Canadian poet (born 1986)

Marie-Andrée Gill (born 1986) is a Canadian poet from the community of Mashteuiatsh, in the Saguenay region, in Quebec, Canada.

== Education ==
Gill is a master's student at the University of Quebec in Chicoutimi. In her work, she explores literary creation and its relationship to oral language and its territoriality.

== Publications ==
Marie-Andrée Gill is the author of multiple poetry collections published by Éditions de La Peuplade. Her poetry combines her Illnue and Québécoise sensibilities and balances ideas of "kitsch and existential."

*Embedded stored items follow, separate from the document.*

/-- An adapter is loaded on every device. -/
def adapterReady (s : State) (epoch adapter : BitVec 32) : Bool := adapter == 0 || stagedEverywhere s epoch adapter

/-- The fields of ADMIT are in range (R211 step 3, R349). -/
def admitFieldsOk (b : AdmitBody) : Bool :=
  let p := b.prompt.toNat
  let m := b.maxTokens.toNat
  !tb b.tenant.toNat 15 && decide (1 ≤ p) && decide (1 ≤ m) && decide (p + m ≤ 4194303) && b.promptAddr.toNat % 4 == 0
    && inDataArea b.promptAddr.toNat (4 * p) && decide (b.flags.toNat ≤ 1) && decide (b.deadlineS.toNat < 2 ^ 48)
    && decide (b.deadlineNs.toNat < 1000000000)
    && (!tb b.flags.toNat 0 || decide (1008 + 8 * ((p + 1) / 2) + 8 * ((m + 1) / 2) ≤ b.sealLen.toNat))

/-- The slot of a request being admitted. -/
def newSlot (s : State) (b : AdmitBody) (toks : List (BitVec 32)) : Slot :=
  { rid := b.rid, seed := b.seed, epoch := b.epoch, adapter := b.adapter, tenant := b.tenant, state := .queued, prompt := b.prompt
    maxTokens := b.maxTokens, stopToken := b.stopToken, deadlineS := b.deadlineS, deadlineNs := b.deadlineNs, promptAddr := b.promptAddr
    sealReq := tb b.flags.toNat 0, sealLen := b.sealLen, sealAddr := b.sealAddr, promptToks := toks, admitTime := s.time.now
    manifest := modelDigest s b.epoch, adapterManifest := adapterDigest s b.epoch b.adapter }

/-- ADMIT is served (R211). -/
def serveAdmit (s : State) (ring : Nat) (seq : BitVec 32) (b : AdmitBody) : State :=
  let fin := done s ring seq (.admitReq b)
  if !isHead s then fin errNotRoot
  else match freeSlotFrom s 0 8192 with
    | none => fin errNoSpace
    | some i =>
      if b.epoch ≠ s.serv.admission ∨ adapterReady s b.epoch b.adapter = false then fin errState
      else if !admitFieldsOk b then fin errBadField
      else
        let toks := promptTokens s b.promptAddr.toNat b.prompt.toNat
        let v0 := newSlot s b toks
        let l := sieveLookup s v0 toks
        let h := consecutive l.folios
        let v := { v0 with hitBase := BitVec.ofNat 32 (l.folios.headD 0), hitLen := BitVec.ofNat 32 h, sharedFolios := BitVec.ofNat 32 h
                           run := BitVec.ofNat 32 (runLength s v0) }
        let hits := if h = 0 then [] else [(l.folios.headD 0, h)]
        match allocate s (runLength s v) (hitAlign s v) hits with
        | none => fin errNoSpace
        | some (s1, base) =>
          let s2 := { s1 with serv := { s1.serv with
            hits := s1.serv.hits + BitVec.ofNat 64 h, misses := s1.serv.misses + BitVec.ofNat 64 l.misses
            collisions := s1.serv.collisions + BitVec.ofNat 64 l.collisions } }
          let s3 := useEntries s2 (BitVec.ofNat 32 s2.launch.nextStep.toNat) l.entries
          let s4 := setSlot s3 i v
          let s5 := match base with | some x => giveRun s4 i x (runLength s v) | none => s4
          done s5 ring seq (.admitReq b) errOk (natLe 2 i ++ [0, 0] ++ natLe 4 h)

/-- Requests admitted without a run try again (R211 step 5). -/
def retryRuns (s : State) : List Nat → State
  | [] => s
  | i :: is =>
    let v := getSlot s i
    retryRuns (match findRun s (runLength s v) (hitAlign s v) [] [] with
      | some b => giveRun s i b (runLength s v)
      | none => s) is

/-- Requests that wait for their run, also where a PAUSE has come between. -/
def runless (s : State) : List Nat :=
  slotsWhere s fun v => (v.state == .queued || v.state == .held || v.state == .paused) && !v.decided && !v.hasRun

/-! ### Commands on a slot (R213, R215, R216, R218, R349) -/

/-- The error with which a command on a slot is refused, if any. -/
def slotError (s : State) (slot : BitVec 16) (rid : BitVec 64) : Option Nat :=
  if !isHead s then some errNotRoot
  else
    let v := getSlot s slot.toNat
    if v.state = .free then some errState else if v.rid ≠ rid then some errStale else none

/-- A cancel is recorded (R215, R216). -/
def recordCancel (s : State) (i : Nat) (code : Nat) : State :=
  freeRuns (modSlot (decide_ s i code) i fun v => { v with cancelF := true }) i

/-- CANCEL is served. -/
def serveCancel (s : State) (ring : Nat) (seq : BitVec 32) (slot : BitVec 16) (rid : BitVec 64) : State :=
  let fin := done s ring seq (.cancel slot rid)
  match slotError s slot rid with
  | some e => fin e
  | none =>
    let v := getSlot s slot.toNat
    if v.decided then done s ring seq (.cancel slot rid) errState [BitVec.ofNat 8 v.endCode.toNat]
    else
      let code := if cfg s offServCfg 4 4 = 0 ∧ v.emitMark = true ∧ s.step.running = true then endTooLate else endCancelled
      done (recordCancel s slot.toNat code) ring seq (.cancel slot rid) errOk [BitVec.ofNat 8 code]

/-- The request leaves its group. -/
def leaveGroup (s : State) (v : Slot) (st : SlotState) : Slot :=
  { v with state := st, lane := 0xFF, group := 0, lastGroup := if v.lane = 0xFF then v.lastGroup else v.group
           since := if v.state = .running ∨ v.state = .queued then s.time.now else v.since }

/-- A request that PAUSE holds becomes HELD; a spilled one keeps SPILLED (R191, R213). -/
def holdSlot (s : State) (v : Slot) : Slot :=
  let w := { v with pauseReq := false }
  if v.decided ∨ v.state = .free then w
  else if v.state = .spilled then w
  else { leaveGroup s w .held with hitLen := 0 }

/-- PAUSE is served. -/
def servePause (s : State) (ring : Nat) (seq : BitVec 32) (slot : BitVec 16) (rid : BitVec 64) : State :=
  let fin := done s ring seq (.pause slot rid)
  match slotError s slot rid with
  | some e => fin e
  | none =>
    if (getSlot s slot.toNat).state = .ending then fin errState
    else
      let v := { getSlot s slot.toNat with hostHold := true, pauseReq := true }
      done (setSlot s slot.toNat (if noStep s then holdSlot s v else v)) ring seq (.pause slot rid) errOk

/-- RESUME is served. -/
def serveResume (s : State) (ring : Nat) (seq : BitVec 32) (slot : BitVec 16) (rid : BitVec 64) : State :=
  let fin := done s ring seq (.resume slot rid)
  match slotError s slot rid with
  | some e => fin e
  | none =>
    let v := getSlot s slot.toNat
    if v.state = .ending ∨ v.hostHold = false then fin errState
    else
      done (setSlot s slot.toNat { v with hostHold := false, pauseReq := false, state := if v.state = .held then .paused else v.state })
        ring seq (.resume slot rid) errOk

/-- SET_DEADLINE is served. -/
def serveSetDeadline (s : State) (ring : Nat) (seq : BitVec 32) (slot : BitVec 16) (rid sec : BitVec 64) (ns : BitVec 32) : State :=
  let fin := done s ring seq (.setDeadline slot rid sec ns)
  match slotError s slot rid with
  | some e => fin e
  | none =>
    if (getSlot s slot.toNat).state = .ending then fin errState
    else if sec.toNat ≥ 2 ^ 48 ∨ ns.toNat ≥ 1000000000 then fin errBadField
    else
      done (modSlot s slot.toNat fun v => { v with deadlineS := sec, deadlineNs := ns }) ring seq (.setDeadline slot rid sec ns) errOk

/-- EVICT_TIMER (R213): longer than EVICT_MS out of its group; the code is posted at the next head commit. -/
def execEvictTimer (slot : BitVec 13) (s : State) : Out :=
  let v := getSlot s slot.toNat
  let ms := cfg s offPolicy 63 40
  .next (
    if isHead s && ms != 0 && !v.decided && (v.state == .paused || v.state == .held || v.state == .spilled)
        && decide (timeUnits v.since + nsUnits (ms * 1000000) < nowUnits s) then logEvicted (decide_ s slot.toNat endEvicted) slot.toNat
    else s)

/-! ### Epochs on the head (R219, R220, R357) -/

/-- Every old-epoch request not already ending becomes ENDING with EPOCH_RETIRED (R219). -/
def retireOld (s : State) (epoch : BitVec 32) : State :=
  eachSlot s (fun i s => decide_ s i endRetired) (slotsWhere s fun v => v.state != .free && !v.decided && v.epoch != epoch)

/-- DRAIN_LIMIT_EXPIRY (R219): DRAIN_LIMIT head steps have passed. -/
def execDrainLimitExpiry (s : State) : Out :=
  let lim := cfg s offEpochCtl 47 16
  .next (
    if isHead s && s.serv.switching && s.serv.switchMode == 0 && lim != 0 && decide (lim ≤ s.serv.drainSteps)
        && s.serv.live != s.serv.admission then retireOld s s.serv.admission
    else s)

About Frayer, jury reviewer and poet Louise Dupré wrote: "Marie-Andrée Gill makes a voice of great singularity heard, which questions her genealogy and faces obstacles by seeking Attentive to the contradictions of desire, this book bears witness to an intense presence, in tension between the personal and the collective, realism and dreams, prosaism and poetic invention, fragility and revolt, gentleness and insolence, the past and the future, hope and non-hope. Frayer asks very fair questions about the world we have inherited."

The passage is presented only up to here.